本文从语料库创建和建模两个角度对自然语言转述进行了研究。我们特别关注的是允许在其自然文本上下文中提取具有挑战性的转述对示例的方法，从而形成一个数据集，与使用各种句子级启发式方法收集的数据集相比，该数据集可能更适合评估模型表示意义的能力，尤其是在文档上下文中。为此，我们介绍了第一个大规模的、完全手动注释的芬兰语转述语料库——图尔库转述语料库。语料库包含104645个人工标记的转述对，其中98%被证明是真实的转述，无论是普遍的还是在其当前上下文中。为了控制转述对的多样性，避免在自动候选提取中容易引入的某些偏差，转述是从不同的转述丰富的文本源中手动收集的。这使我们能够创建一个具有挑战性的数据集，其中包括比通过启发式方法收集的数据更长、更具词汇多样性的释义。除了质量之外，这还允许我们保留每一对的原始文档上下文，从而有可能在上下文中研究转述。据我们所知，这是第一个为注释对提供原始文档上下文的转述语料库。我们还研究了在新数据上训练和评估的几个转述模型。我们最初的转述分类实验表明，当使用语料库注释中使用的详细标记方案进行分类时，数据集具有挑战性，其准确性远远落后于人类表现。然而，在对近400M个候选句子进行大规模转述检索任务的情况下，对模型进行评估时，结果非常令人鼓舞，根据转述类型，29-53%的对被排在前10位。图尔库Paraphrase语料库可在github.com/TurkuNLP/Turku-rebread-Corpus上获得，也可通过CC-BY-SA许可证下的流行HuggingFace数据集获得。

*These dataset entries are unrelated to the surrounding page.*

-- ==== Sys2Proof/Laws/Restart.lean ====
section
/-! SUPPORT. What holds of the blocks from a RESTART commit on to its end (R152): `Cleared n own s`. -/

namespace Sys2Proof.Machine

open Sys2Proof

/-- No board is held; the JOIN of incarnation `n` heads the transmit queue and behind it stand STATUS and the frames of alarms;
every nozzle is closed, the pumps are LOCKED, the feeder is off, no watch alarm stands, and the activity is the station's own. -/
structure Cleared (n own : Nat) (s : State) : Prop where
  boards   : s.tracker.queue = []
  frames   : ∃ rest, s.bus.queue = newFrame 3 0 (.join n) :: rest ∧
    ∀ f ∈ rest, f.body.kind = 3 ∨ f.body.kind = 11 ∨ f.body.kind = 12
  number   : s.dir.own = own
  owed     : s.dir.joinOwed = false
  mode     : s.control.mode = .idle
  shots    : s.spray.oneShots = List.replicate 8 none
  counting : s.spray.counting = none
  main     : s.pot.main = .blank
  chip     : s.pot.chip = .blank
  feeder   : s.pot.feeding = false
  watches  : ∀ i, i < 16 → s.alarmState i = .quiet
  activity : ∀ a ∈ s.groups.activity, a.raiser = own

variable {n own : Nat} {s : State}

theorem Cleared.ite {t u : State} (c : Prop) [Decidable c] (h : Cleared n own t) (k : Cleared n own u) :
    Cleared n own (if c then t else u) := by
  by_cases hc : c
  · rw [if_pos hc]; exact h
  · rw [if_neg hc]; exact k

theorem Cleared.foldl {α : Type} {f : State → α → State} {l : List α}
    (h : ∀ s, ∀ a ∈ l, Cleared n own s → Cleared n own (f s a)) : ∀ {s : State}, Cleared n own s → Cleared n own (l.foldl f s) := by
  induction l with
  | nil => exact id
  | cons a l ih =>
    intro s k
    exact ih (fun s b hb => h s b (List.mem_cons_of_mem a hb)) (h s a (List.mem_cons_self ..) k)

/-! ## Operations that find nothing to do -/

theorem markBoards_nil (h : s.tracker.queue = []) (p : Board → Bool) (code : Nat) : markBoards p code s = s := by
  simp only [markBoards, h]; rfl

theorem marks_nil (h : s.tracker.queue = []) (l : List Nat) :
    l.foldl (fun s c => markBoards (fun _ => true) c s) s = s := by
  induction l with
  | nil => rfl
  | cons a l ih => rw [List.foldl_cons, markBoards_nil h]; exact ih

theorem Cleared.sprayUpdate (h : Cleared n own s) : sprayUpdate s = s := by
  have hs := h.shots
  have hw : s.withShots (List.replicate 8 none) = s := by unfold State.withShots; rw [← hs]
  have h1 : closeBoardShots s = s := by unfold closeBoardShots; rw [hs]; exact hw
  have h2 : truncateShots s = s := by unfold truncateShots State.shotOwners; rw [h1, hs]; rfl
  have h3 : serviceShots s = s := by
    unfold serviceShots
    have e : s.spray.oneShots.mapIdx (fun k o => match o with
        | some (.board id) => some (.board id)
        | some (.released id) => some (.released id)
        | _ => if s.serviceOpens k then some Owner.service else none) = List.replicate 8 none := by
      rw [hs]
      simp [State.serviceOpens, h.mode, List.replicate, List.mapIdx_cons]
    exact (congrArg s.withShots e).trans hw
  unfold Machine.sprayUpdate
  rw [h2, ite_self, h3]
  unfold flowCheckAll State.boardIds
  rw [h.boards]; rfl

theorem Cleared.potUpdate (h : Cleared n own s) : potUpdate s = s := by
  have hl : s.lockCondition = true := by simp [State.lockCondition, h.mode]
  have hm : setMain .blank s = s := by
    unfold setMain leftUp
    rw [h.main, if_neg (by rintro ⟨x, _⟩; cases x), ← h.main]
  have hc : setChip .blank s = s := by
    unfold setChip leftUp
    rw [h.chip, if_neg (by rintro ⟨x, _⟩; cases x), ← h.chip]
  unfold Machine.potUpdate
  rw [hl, nextPump_locked, nextPump_locked, hm]
  show feederUpdate (setChip .blank s) = s
  rw [hc]
  unfold feederUpdate
  rw [h.feeder]
  simp [State.feederStarts, State.feederAllowed, h.mode]

theorem Cleared.forcedFalls (h : Cleared n own s) : forcedFalls s = s := by
  unfold Machine.forcedFalls
  rw [h.mode]; rfl

theorem Cleared.conditionMarks (h : Cleared n own s) (c : Condition) : conditionMarks c s = s := by
  unfold Machine.conditionMarks
  cases c
  · rfl
  · simp only [markBoards_nil h.boards, ite_self]
  · exact markBoards_nil h.boards _ _
  · exact markBoards_nil h.boards _ _

/-! ## Frames and records -/

theorem Cleared.push (h : Cleared n own s) {f : TxFrame} (hf : f.body.kind = 3 ∨ f.body.kind = 11 ∨ f.body.kind = 12) :
    Cleared n own (s.push f) := by
  obtain ⟨rest, h1, h2⟩ := h.frames
  refine { h with frames := ⟨rest ++ [f], ?_, ?_⟩ }
  · show s.bus.queue ++ [f] = _
    rw [h1]; rfl
  · intro g hg
    rcases List.mem_append.1 hg with k | k
    · exact h2 g k
    · rw [List.mem_singleton.1 k]; exact hf

theorem Cleared.queueStatus (h : Cleared n own s) : Cleared n own (queueStatus s) :=
  .ite _ h (.ite _ (h.push (.inl rfl)) h)

/-- JOIN is not withdrawn with an ALARM or a HAND. -/
theorem Cleared.withdraw (h : Cleared n own s) {p : TxFrame → Bool} (hp : p (newFrame 3 0 (.join n)) = false) :
    Cleared n own (withdrawFrames p s) := by
  obtain ⟨rest, h1, h2⟩ := h.frames
  refine { h with frames := ⟨rest.filter (fun f => f.phase == .onBus || !p f), ?_, fun f hf => h2 f (List.mem_filter.1 hf).1⟩ }
  show s.bus.queue.filter _ = _
  rw [h1, List.filter_cons_of_pos (by simp [hp])]

theorem Cleared.updateRecord (h : Cleared n own s) {i : Nat} (hi : 16 ≤ i) (f : AlarmRecord → AlarmRecord) :
    Cleared n own (updateRecord i f s) := by
  refine { h with watches := fun k hk => ?_ }
  have hq := h.watches k hk
  unfold State.alarmState at hq ⊢
  rw [record_updateRecord, if_neg (by omega)]
  exact hq

theorem Cleared.updateCause (h : Cleared n own s) (i : Nat) (f : Cause → Cause) : Cleared n own (updateCause i f s) := { h with }

theorem Cleared.firstOutEntry (h : Cleared n own s) (i : Nat) (v : Int) : Cleared n own (firstOutEntry i v s) :=
  .ite _ { h with } { h with }

theorem Cleared.withActivity (h : Cleared n own s) {l : List Activity} (hl : ∀ a ∈ l, a.raiser = own) :
    Cleared n own (withActivity l s) := by
  unfold Machine.withActivity
  simp only []
  rw [marks_nil (s := { s with groups := { s.groups with activity := l } }) h.boards]
  exact { h with activity := hl }

/-! ## The condition -/

theorem Cleared.control (h : Cleared n own s) {c : Control} (hc : c.mode = s.control.mode) :
    Cleared n own { s with control := c } := { h with mode := hc.trans h.mode }

theorem Cleared.recondition (h : Cleared n own s) : Cleared n own (recondition s) := by
  have h1 : Cleared n own (senseTrip s) := by
    unfold senseTrip
    refine .ite _ h (h.control ?_)
    split
    · exact (lineSensed_keeps _ _).2.1
    · rfl
  unfold Machine.recondition
  refine .ite _ ?_ ?_
  · rw [h1.sprayUpdate, h1.potUpdate]; exact h1
  · unfold setCondition
    have h2 := h1.control (c := { (senseTrip s).control with condition := (senseTrip s).derivedCondition }) rfl
    rw [h2.sprayUpdate, h2.forcedFalls, h2.potUpdate, h2.conditionMarks]
    exact h2.queueStatus

/-! ## Raise and release of a built-in condition -/

theorem Cleared.announce (h : Cleared n own s) {i : Nat} (hi : 16 ≤ i) : Cleared n own (announce i s) :=
  .ite _ (h.updateRecord hi _) (.ite _ ((h.push (.inr (.inl rfl))).updateRecord hi _) (h.updateRecord hi _))

theorem Cleared.enterActive (h : Cleared n own s) {i : Nat} (hi : 16 ≤ i) (v : Int) : Cleared n own (enterActive i v s) := by
  unfold Machine.enterActive
  have h1 := h.updateRecord hi (fun r => { r with state := .active, matchCount := 0, value := v })
  have h2 : Cleared n own (if s.alarmAction i = .trip then Machine.firstOutEntry i v
      (Machine.updateRecord i (fun r => { r with state := .active, matchCount := 0, value := v }) s)
      else Machine.updateRecord i (fun r => { r with state := .active, matchCount := 0, value := v }) s) :=
    .ite _ (h1.firstOutEntry i v) h1
  have h3 : ∀ u, Cleared n own u → Cleared n own (if s.ownSetTakes i then addActivity ⟨s.alarmGroup i, s.dir.own, i⟩ u else u) :=
    fun u hu => .ite _ (.ite _ hu (hu.withActivity (fun a ha => by
      rcases List.mem_append.1 ha with k | k
      · exact hu.activity a k
      · rw [List.mem_singleton.1 k]; exact h.number))) hu
  have h4 : ∀ u, Cleared n own u → Cleared n own (if s.needsAnnouncing i then Machine.announce i u else u) :=
    fun u hu => .ite _ (hu.announce hi) hu
  have h5 : ∀ u, Cleared n own u → Cleared n own (if s.alarmMark i = 0 then u else markBoards (fun _ => true) (s.alarmMark i) u) :=
    fun u hu => .ite _ hu (by rw [markBoards_nil hu.boards]; exact hu)
  exact (h5 _ (h4 _ (h3 _ h2))).recondition

theorem Cleared.clearAnnounced (h : Cleared n own s) {i : Nat} (hi : 16 ≤ i) : Cleared n own (clearAnnounced i s) := by
  unfold Machine.clearAnnounced
  have h1 : Cleared n own (withdrawFrames (TxFrame.isAlarmOf i) s) := h.withdraw rfl
  refine .ite _ (Cleared.updateRecord (.ite _ ?_ h1) hi _) (h.updateRecord hi _)
  exact .ite _ (h1.push (.inr (.inr rfl))) (h1.updateRecord hi _)

theorem Cleared.returnQuiet (h : Cleared n own s) {i : Nat} (hi : 16 ≤ i) : Cleared n own (returnQuiet i s) := by
  unfold Machine.returnQuiet removeActivity
  exact ((h.updateRecord hi _).withActivity (fun a ha => h.activity a (List.mem_filter.1 ha).1)).clearAnnounced hi |>.recondition

theorem Cleared.releaseRecord (h : Cleared n own s) {i : Nat} (hi : 16 ≤ i) : Cleared n own (releaseRecord i s) := by
  unfold Machine.releaseRecord
  split
  · exact .ite _ (h.updateRecord hi _) (h.returnQuiet hi)
  · exact h.returnQuiet hi
  all_goals exact h

theorem Cleared.takeCause (h : Cleared n own s) {i : Nat} (hi : 16 ≤ i) : Cleared n own (takeCause i s) :=
  .ite _ (h.enterActive hi _) h

theorem Cleared.takeCauses (h : Cleared n own s) : Cleared n own (takeCauses s) :=
  .foldl (fun _ _ hi k => k.takeCause (List.mem_range'_1.1 hi).1) h

theorem Cleared.raiseHeld (h : Cleared n own s) {i : Nat} (hi : 16 ≤ i) (v : Int) : Cleared n own (raiseHeld i v s) :=
  (h.updateCause i _).takeCause hi

theorem Cleared.releaseHeld (h : Cleared n own s) {i : Nat} (hi : 16 ≤ i) : Cleared n own (releaseHeld i s) :=
  .ite _ ((h.updateCause i _).releaseRecord hi) h

theorem Cleared.holdWhile (h : Cleared n own s) {i : Nat} (hi : 16 ≤ i) (v : Int) (b : Bool) : Cleared n own (holdWhile i v b s) :=
  .ite _ (h.raiseHeld hi v) (h.releaseHeld hi)

/-! ## Settling and the period's work -/

theorem Cleared.withStall (h : Cleared n own s) (t : Timer) : Cleared n own (s.withStall t) := { h with }

theorem Cleared.sensePermit (h : Cleared n own s) : Cleared n own (sensePermit s) := by
  unfold Machine.sensePermit
  have h1 := h.control (c := { s.control with permitSensed := s.permitLevel }) rfl
  exact .ite _ h (.ite _ (h1.withStall _) ((h1.withStall _).releaseHeld (by decide)))

theorem Cleared.settle (h : Cleared n own s) : Cleared n own (settle s) := by
  have h1 : Cleared n own (handLate s) := h.holdWhile (by decide) _ _
  unfold Machine.settle
  rw [h1.sprayUpdate, h1.potUpdate]
  exact h1.sensePermit.sensePermit

theorem Cleared.extraction (h : Cleared n own s) (x : Extraction) : Cleared n own { s with extraction := x } := { h with }

theorem Cleared.driveDucts (h : Cleared n own s) : Cleared n own (driveDucts s) := by
  unfold Machine.driveDucts
  rw [h.sprayUpdate]
  exact (h.holdWhile (by decide) _ _).holdWhile (by decide) _ _

theorem Cleared.testRequest (h : Cleared n own s) : Cleared n own (testRequest s) := by
  unfold Machine.testRequest
  refine .ite _ (.ite _ (h.extraction _) ((h.extraction _).extraction _)) (.ite _ (.ite _ ?_ (h.extraction _)) h)
  exact ((h.extraction _).extraction _).driveDucts

theorem Cleared.shares (h : Cleared n own s) (x : Shares) : Cleared n own { s with shares := x } := { h with }

theorem Cleared.budgetShort (h : Cleared n own s) : Cleared n own (budgetShort s) := by
  unfold Machine.budgetShort
  refine .ite _ ((h.shares _).releaseHeld (by decide)) ?_
  exact .ite _ ((h.shares _).raiseHeld (by decide) _) (h.shares _)

theorem Cleared.heater (h : Cleared n own s) (x : Heater) : Cleared n own { s with heater := x } := { h with }

theorem Cleared.heaterPeriod (h : Cleared n own s) : Cleared n own (heaterPeriod s) := (((h.heater _).heater _).heater _).heater _

/-- The first period's work of a share unit that is UNSEATED (R71, R77, R84). -/
theorem Cleared.periodWork (h : Cleared n own s) (hs : s.shares.state = .unseated) : Cleared n own (periodWork s) := by
  have h1 := h.heaterPeriod
  have hs1 : (Machine.heaterPeriod s).seated = false := by
    show (s.shares.state == .seated) = false
    rw [hs]; rfl
  unfold Machine.periodWork shareHandOver
  have e1 : queueNeed (Machine.heaterPeriod s) = Machine.heaterPeriod s := by simp [queueNeed, hs1]
  have e2 : queueReturn (Machine.heaterPeriod s) = Machine.heaterPeriod s := by
    unfold queueReturn
    split
    · rfl
    · simp [hs1]
  rw [e1, e2]
  exact h1.budgetShort.testRequest

theorem Cleared.updateNeighbour (h : Cleared n own s) : Cleared n own (updateNeighbour [] s) := by
  unfold Machine.updateNeighbour
  have hq : (s.tracker.queue.map (fun b => { b with handed := none, heldBack := false })) = [] := by rw [h.boards]; rfl
  have h1 : Cleared n own { s with tracker := { s.tracker with
      neighbour := s.findNeighbour
      queue := s.tracker.queue.map (fun b => { b with handed := none, heldBack := false }) } } := { h with boards := hq }
  have h2 : Cleared n own (withdrawFrames (TxFrame.isKind 8) { s with tracker := { s.tracker with
      neighbour := s.findNeighbour
      queue := s.tracker.queue.map (fun b => { b with handed := none, heldBack := false }) } }) := h1.withdraw rfl
  refine .ite _ h ?_
  simp only [markBoards_nil h2.boards, ite_self]
  unfold handoverAll State.boardIds
  rw [h2.boards]
  exact h2

/-! ## RESTART -/

/-- The blocks at their RESTART values, the JOIN of the raised incarnation queued (R152, R180). -/
theorem cleared_restartBlocks (s : State) :
    Cleared ((s.dir.incarnation.map (fun n => (n + 1) % 256)).getD 0) s.dir.own (queueJoin (restartBlocks s)) := by
  have hadm : (restartBlocks s).admits 3 = true := rfl
  unfold queueJoin
  rw [if_pos hadm]
  exact
    { boards := rfl, frames := ⟨[], rfl, fun f hf => by cases hf⟩, number := rfl, owed := rfl, mode := rfl, shots := rfl
      counting := rfl, main := rfl, chip := rfl, feeder := rfl
      watches := fun i hi => by
        show ((List.replicate 29 AlarmRecord.blank).getD i .blank).state = .quiet
        rw [List.getD_eq_getElem?_getD, List.getElem?_replicate]
        split <;> rfl
      activity := fun a ha => by cases ha }

/-- The share unit is UNSEATED, with its reset values, up to the period's work of a RESTART (R85). -/
theorem shares_restart (s : State) :
    (recondition (takeCauses (updateNeighbour [] (queueJoin (restartBlocks s))))).shares = .reset := by
  have h1 : Moves (updateNeighbour [] (queueJoin (restartBlocks s)))
      (recondition (takeCauses (updateNeighbour [] (queueJoin (restartBlocks s))))) :=
    (Follows.foldl (fun s i => follows_takeCause i s) _ _).toMoves.trans (moves_recondition _)
  have h2 := congrArg State.shares (far_updateNeighbour [] (queueJoin (restartBlocks s)))
  exact (h1.read (fun x => x.shares) (fun _ => rfl)).trans h2

/-- What stands at the end of a RESTART that is taken (R152). -/
theorem cleared_restartStation (s : State) :
    Cleared ((s.dir.incarnation.map (fun n => (n + 1) % 256)).getD 0) s.dir.own (restartStation s) :=
  ((cleared_restartBlocks s).updateNeighbour.takeCauses.recondition.periodWork (by rw [shares_restart]; rfl)).settle

end Sys2Proof.Machine
end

本文章由计算机程序翻译，如有差异，请以英文原文为准。

求助全文

约1分钟内获得全文去求助

来源期刊

Natural Language Engineering COMPUTER SCIENCE, ARTIFICIAL INTELLIGENCE-

CiteScore

5.90

自引率

12.00%

发文量

审稿时长

>12 weeks

期刊介绍： Natural Language Engineering meets the needs of professionals and researchers working in all areas of computerised language processing, whether from the perspective of theoretical or descriptive linguistics, lexicology, computer science or engineering. Its aim is to bridge the gap between traditional computational linguistics research and the implementation of practical applications with potential real-world use. As well as publishing research articles on a broad range of topics - from text analysis, machine translation, information retrieval and speech analysis and generation to integrated systems and multi modal interfaces - it also publishes special issues on specific areas and technologies within these topics, an industry watch column and book reviews.